This is my personal home-server/cluster, which I build mainly for home-automation. This project is also my k3s and argocd playground.
I started running it on a Raspberry PI CM4 Single Node, but hit some hard performance boundaries with the current setup, so decided to give it a bit more flesh using a three node Radxa Rock5B HA cluster, as it is also easier to source at the time of writing and has a couple more features.

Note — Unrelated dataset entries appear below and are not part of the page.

/-- The RATE and BURST of a storing source (R169). -/
def bucketRate (rd : Fld → Nat) (src : Nat) : Nat :=
  storeRate (if src < 0x41 then rd (F_TIM_IN_BUCKET_RATE src) else if src < 0x48 then rd (F_TIM_IN_BUCKET_RATE (16 * (src - 0x44)))
    else rd (F_TIM_VE_BUCKET_RATE (src - 0x50)))
def bucketBurst (rd : Fld → Nat) (src : Nat) : Nat :=
  max 1 (min 4096 (if src < 0x41 then rd (F_TIM_IN_BUCKET_BURST src)
    else if src < 0x48 then rd (F_TIM_IN_BUCKET_BURST (16 * (src - 0x44))) else rd (F_TIM_VE_BUCKET_BURST (src - 0x50))))

/-- The shadowed fields CAP and TIM take at ARM, in effect while armed, as written otherwise (R8, R184). -/
def capRd (s : State) : Fld → Nat := if s.cap.armed then s.rdE else s.rd

/-- r_s in bytes per ns (R184). -/
def streamRate (s : State) (id : Nat) : Rat :=
  if id < 48 then
    let u := id / 4
    if tConv s = 0 then 0
    else ((capVals s u * (match s.rd (F_DFU_MODE_FMT u) with | 0 => 3 | 1 => 4 | _ => 8) * unitG s u * ns1 : Nat) : Rat)
      / ((2 * unitD s u * tConv s : Nat) : Rat)
  else if id = 0x30 then
    ((16 * ((storingBuckets s (capRd s)).map (bucketRate (capRd s))).foldl (· + ·) 0 : Nat) : Rat) / 1000
  else if 0x40 ≤ id ∧ id < 0x50 then ((s.rd (F_CAP_RES_RATE_MBPS (id - 0x40)) : Nat) : Rat) / 1000
  else 0

/-- The stored sample and transition streams, ascending. -/
def storedSet (s : State) : List Nat :=
  let lo := capRd s F_CAP_STORE_LO_STREAMS
  let hi := capRd s F_CAP_STORE_HI_STREAMS
  (List.range 48).filter (fun i => ((lo + hi * 4294967296) >>> i) % 2 == 1)
    ++ (if capRd s F_CAP_STORE_HI_TRANSITIONS = 1 then [0x30] else [])

/-- The result streams with a rate. -/
def resultSet (s : State) : List Nat :=
  ((List.range 16).filter (fun k => s.rd (F_CAP_RES_RATE_MBPS k) != 0)).map (· + 0x40)

/-- A sum of rates. -/
def sumRate (s : State) (l : List Nat) : Rat := (l.map (streamRate s)).foldl (· + ·) 0

/-- R_G and R_S (R184). -/
def rateG (s : State) : Rat := sumRate s (storedSet s)
def rateS (s : State) : Rat := rateG s + sumRate s (resultSet s)

/-- Granules held by segments (R185, R196). -/
def heldGranules (s : State) : Nat := (s.cap.streams.map (fun x => x.frozen.length)).foldl (· + ·) 0

/-- S_G in ns (R185). -/
def granarySpan (s : State) : Rat :=
  if rateG s = 0 then ((Config.spanIdle 0 * 1000 : Nat) : Rat)
  else ((41943040 - 64 * heldGranules s : Nat) : Rat) / rateG s

/-- The allocation of R188: pages per stream. -/
def pagePlan (s : State) (avail : Nat) : List (Nat × Nat) :=
  let ids := storedSet s ++ resultSet s
  let rs := rateS s
  let base := ids.map (fun i => (i, if rs = 0 then 0 else (((avail : Rat) * streamRate s i / rs).floor).toNat))
  let left := avail - (base.map (fun x => x.2)).foldl (· + ·) 0
  let given := base.zipIdx.map (fun x => (x.1.1, x.1.2 + (if x.2 < left then 1 else 0)))
  let short (l : List (Nat × Nat)) : Option Nat := (l.find? (fun x => x.2 < 16)).map (fun x => x.1)
  let most (l : List (Nat × Nat)) : Nat × Nat := l.foldl (fun m x => if x.2 > m.2 then x else m) (0, 0)
  let rec fix : Nat → List (Nat × Nat) → List (Nat × Nat)
    | 0, l => l
    | n + 1, l =>
      match short l with
      | none => l
      | some i =>
        let m := most l
        if m.2 ≤ 16 then l
        else fix n (l.map (fun x => if x.1 = i then (i, x.2 + 1) else if x.1 = m.1 then (m.1, x.2 - 1) else x))
  fix (16 * ids.length) given

/-- S_S in ns from a page count per stream (R189). -/
def siloSpanOf (s : State) (pages : Nat → Nat) : Rat :=
  let l := (storedSet s).filter (fun i => streamRate s i != 0)
  match l.map (fun i => (((pages i - 1) * pageSize : Nat) : Rat) / streamRate s i) with
  | [] => ((Config.spanIdle 1 * 1000000 : Nat) : Rat)
  | x :: xs => xs.foldl min x

/-- Pages with a pin. -/
def pinnedPages (s : State) : Nat := (s.cap.tbl.filter (fun x => x.2.pins > 0)).length

/-- S_S: of the present rings while armed, else of the allocation that an ARM would make (R141, R189). -/
def siloSpan (s : State) : Rat :=
  if s.cap.armed then siloSpanOf s (fun i => (s.cs i).pages.length)
  else
    let plan := pagePlan s (s.rd F_CAP_SILO_PAGES_PAGES - pinnedPages s - max 16 (s.rd F_CAP_MARK_PAGES_PAGES))
    siloSpanOf s (fun i => ((plan.find? (fun x => x.1 == i)).map (fun x => x.2)).getD 0)

/-- The pin ceiling in pages (R194); above 90 acts as 90. -/
def pinCeiling (s : State) : Nat := min 90 (s.rd F_CAP_PIN_LIMIT_PERCENT) * s.rd F_CAP_SILO_PAGES_PAGES / 100

/-- A word that saturates at 32 bits. -/
def sat32 (x : Nat) : Nat := min x 0xFFFFFFFF

/-- Bring CAP's spans and counts up to date (R185, R189). -/
def capSpans (s : State) : State :=
  let s1 := s.wrs [(F_CAP_GRANARY_SPAN_US, sat32 ((granarySpan s / 1000 + 1 / 2).floor).toNat),
    (F_CAP_SILO_SPAN_MS, sat32 ((siloSpan s / 1000000).floor).toNat), (F_CAP_PINNED_PAGES, pinnedPages s),
    (F_CAP_STATUS_PIN_FULL, b2n (s.rd F_CAP_SILO_PAGES_PAGES != 0 && pinnedPages s ≥ pinCeiling s)),
    (F_CAP_CLAIMS_COUNT, s.cap.claims.length),
    (F_CAP_HELD_SEGS, (s.cap.segs.filter (fun (g : Seg) => g.held && g.queued)).length),
    (F_CAP_HELD_KIB4, cdiv (heldGranules s) 64)]
  (List.range 80).foldl (fun t i => (t.wr (F_CAP_ST_PAGES_PAGES i) (s.cs i).pages.length).wr
    (F_CAP_ST_GR_BYTES_BYTES i) (64 * (s.cs i).size)) s1

/-! ### State of CAP -/

def capState (s : State) : Nat := s.rd F_CAP_STATUS_STATE

/-- CAP runs (R207). -/
def capRunning (s : State) : Bool :=
  s.cap.armed || capState s == 3 || capState s == 5 || capState s == 6

/-- The Silo writer writes: RECORD, FLUSH, STOPPING, or IDLE with the Silo ready. -/
def siloLive (s : State) : Bool := siloReady s && !(capState s == 0) && !(capState s == 6)

/-- Raise an advisory record once per ARM (R208). -/
def capOnce (s : State) (typ ts : Nat) : State :=
  if typ ∈ s.cap.raised then s
  else (s.modCap (fun c => { c with raised := typ :: c.raised })).raiseAt ts 8 typ 0 resNone 0

/-! ### Metadata in DRAM (R186, R187) -/

def roundUp (n k : Nat) : Nat := cdiv n k * k
def pageAddr (s : State) (p : Nat) : Nat := (s.rd F_CAP_SILO_BASE_BASE + p) * pageSize
def mapAddr (s : State) (p : Nat) : Nat := s.rd F_CAP_META_BASE_BASE * pageSize + 32 * p
def segTable (s : State) : Nat :=
  s.rd F_CAP_META_BASE_BASE * pageSize + roundUp (32 * s.rd F_CAP_SILO_PAGES_PAGES) pageSize
def segAddr (s : State) (no : Nat) : Nat := segTable s + 64 * (no % 2 ^ s.rd F_CAP_SEG_ENTRIES_LOG2)
def claimAddr (s : State) (id : Nat) : Nat :=
  segTable s + roundUp (64 * 2 ^ s.rd F_CAP_SEG_ENTRIES_LOG2) pageSize + 64 * id

/-- Metadata size in 2 MiB units. -/
def metaUnits (pages log2 : Nat) : Nat := cdiv (32 * pages) pageSize + cdiv (64 * 2 ^ log2) pageSize + 2

/-- A page-map entry (Table 7.2). -/
def Page.bytes (p : Page) : List Byte :=
  withCheck (natBytes 8 p.firstItem ++ natBytes 12 p.firstTs ++ natBytes 1 p.stream
    ++ natBytes 1 (b2n p.valid + 2 * b2n (decide (p.pins > 0)) + 4 * b2n p.gapIn + 8 * b2n p.watchStart
      + 16 * b2n p.partialClosed + 32 * b2n p.copied + 64 * b2n p.complete)
    ++ natBytes 2 p.pins ++ natBytes 1 p.firstOfs ++ natBytes 1 0 ++ natBytes 2 p.capture ++ natBytes 2 p.used)

/-- A segment header (Table 7.5). -/
def Seg.bytes (g : Seg) : List Byte :=
  withCheck (natBytes 12 g.tS ++ natBytes 12 g.decTs ++ natBytes 12 (if g.ovl = 0 then 0 else g.firstOvl) ++ natBytes 3 g.no
    ++ natBytes 1 g.cause ++ natBytes 1 (g.branch + 2 * g.flags) ++ natBytes 6 g.pre ++ natBytes 6 g.post
    ++ natBytes 2 g.ovl ++ natBytes 2 g.holdBefore
    ++ natBytes 1 (b2n g.pinned + 2 * b2n g.unpinned + 4 * b2n g.held + 8 * b2n g.fillIn + 16 * b2n g.suspectIn
      + 32 * b2n g.gapIn + 64 * b2n g.cut + 128 * b2n g.complete)
    ++ natBytes 2 g.capture ++ natBytes 1 1 ++ natBytes 1 0)

/-- A claim-table entry (Table 7.6). -/
def CapClaim.bytes (c : CapClaim) : List Byte :=
  withCheck (natBytes 12 c.t0 ++ natBytes 12 c.t1 ++ natBytes 8 c.streams ++ natBytes 2 c.resMask ++ natBytes 2 c.ctx
    ++ natBytes 2 c.id ++ natBytes 1 c.state ++ natBytes 1 (b2n c.gapIn + 2 * b2n c.noData)
    ++ natBytes 4 c.pages.length ++ natBytes 12 c.created ++ natBytes 6 0)

/-! ### Pages -/

def State.page (s : State) (p : Nat) : Page := cellGet Page.empty s.cap.tbl p

/-- Change a page and write its entry. -/
def State.setPage (s : State) (p : Nat) (x : Page) : State :=
  (s.modCap (fun c => { c with tbl := cellPut Page.empty c.tbl p x })).dramWrite (mapAddr s p) x.bytes

/-- The streams a mask names, with the marker stream (R197, Table 7.6). -/
def maskStreams (streams resMask : Nat) : List Nat :=
  (List.range 49).filter (fun i => (streams >>> i) % 2 == 1) ++ [0x31]
    ++ ((List.range 16).filter (fun k => (resMask >>> k) % 2 == 1)).map (· + 0x40)

/-- Whether a page holds items of [t0, t1), widened to whole items (R197). -/
def Page.covers (p : Page) (ids : List Nat) (t0 t1 : Nat) : Bool :=
  p.valid && ids.contains p.stream && decide (p.startTs < t1)
    && (match p.endTs with | none => true | some e => decide (t0 < e))

/-- Where the items of a page that is still written end, so far. -/
def pageReach (s : State) (x : Page) : Nat :=
  if x.stream < 48 then itemTime s x.stream (cdiv (x.start + 64 * x.used) (itemBytes s x.stream))
  else (s.cs x.stream).lastTs + 1

/-- The pages that cover a range, by number; of a page that is still written, what it holds by now counts (R197, R198). -/
def coverPages (s : State) (ids : List Nat) (t0 t1 : Nat) : List Nat :=
  (s.cap.tbl.filter (fun x => x.2.covers ids t0 t1 && (x.2.endTs.isSome || decide (t0 < pageReach s x.2)))).map (fun x => x.1)

/-- CAP's registers that follow the pins and rings: pinned pages, the Silo span, a stream's pages (R189, R211). -/
def pinRegs (s : State) (id : Nat) : State :=
  s.wrs [(F_CAP_SILO_SPAN_MS, sat32 ((siloSpan s / 1000000).floor).toNat), (F_CAP_PINNED_PAGES, pinnedPages s),
    (F_CAP_STATUS_PIN_FULL, b2n (s.rd F_CAP_SILO_PAGES_PAGES != 0 && pinnedPages s ≥ pinCeiling s)),
    (F_CAP_ST_PAGES_PAGES (min id 79), (s.cs (min id 79)).pages.length)]

/-- Pin a page once more: it leaves the ring it is in, its own stream's or, dealt out anew at an ARM, another's (R188,
R198). -/
def pinPage (s : State) (p : Nat) : State :=
  let x := s.page p
  let s1 := s.setPage p { x with pins := min 65535 (x.pins + 1) }
  if x.pins = 0 then
    let ring := s1.cap.streams.findIdx (fun c => c.pages.contains p)
    pinRegs (s1.modCs ring (fun c => { c with pages := c.pages.filter (fun q => q != p) })) ring
  else s1

/-- The stream with the shortest span (R189, R199). -/
def shortestStream (s : State) : Nat :=
  let span (i : Nat) : Rat := ((((s.cs i).pages.length - 1) * pageSize : Nat) : Rat) / streamRate s i
  match (storedSet s).filter (fun i => streamRate s i != 0) with
  | [] => 0x31
  | i :: is => is.foldl (fun m j => if span j < span m then j else m) i

/-- Take one pin off a page; at 0 it returns to a ring, next to be written (R199). A saturated count stays. -/
def unpinPage (s : State) (p : Nat) : State :=
  let x := s.page p
  if x.pins = 0 || x.pins = 65535 then s
  else
    let s1 := s.setPage p { x with pins := x.pins - 1 }
    if x.pins ≠ 1 then s1
    else
      let own := (s.cs x.stream).on && x.stream < 80
      let id := if own then x.stream else shortestStream s
      pinRegs (s1.modCs id (fun c =>
        { c with pages := if (s.cs id).cur = some p then c.pages ++ [p] else p :: c.pages })) id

I try to keep as much as possible hardware independent. Just skip the Hardware chapters and start with Bootstrapping Secrets and argo-cd. Remember to provide a cluster and have prerequisites for longhorn available.
.secrets/
used for temporary secret files, those should never get checked inargocd-base/
charts to bootstrap the cluster, base functionality of argo-cd & sealed-secrets only../*
some scripts used in this guide and the public key part of the deploy key for this repo so argo-cd is able to retrieve it.
- Kubernetes (K3s)
- Helm
- argo-cd for continuous delivery, basically controlling everything in this cluster. The general idea is, there should be no other interaction necessary to manage anything on the cluster, except this git-repo and argocd...
- sealed-secrets to solve the problem: "I can manage all my K8s config in git, except Secrets."
- longhorn as persistent storage provider
- kubernetes-dashboard
- mosquitto as MQTT broker
It's a hobby project, so see Disclaimer.
- LoadBalancing between k3s Nodes
- PodDisruptionBudgets, multiple pods...
- mosquitto authentication
- SSO via keycloak
- cluster/node monitoring
- hardening security
- making it more reusable - complete proper separation of values and templates(which currently are sometimes more plain yaml files and not templates), to pulling values into a different repository, so this could be universally used for bootstrapping any clusters with the base argocd stuff.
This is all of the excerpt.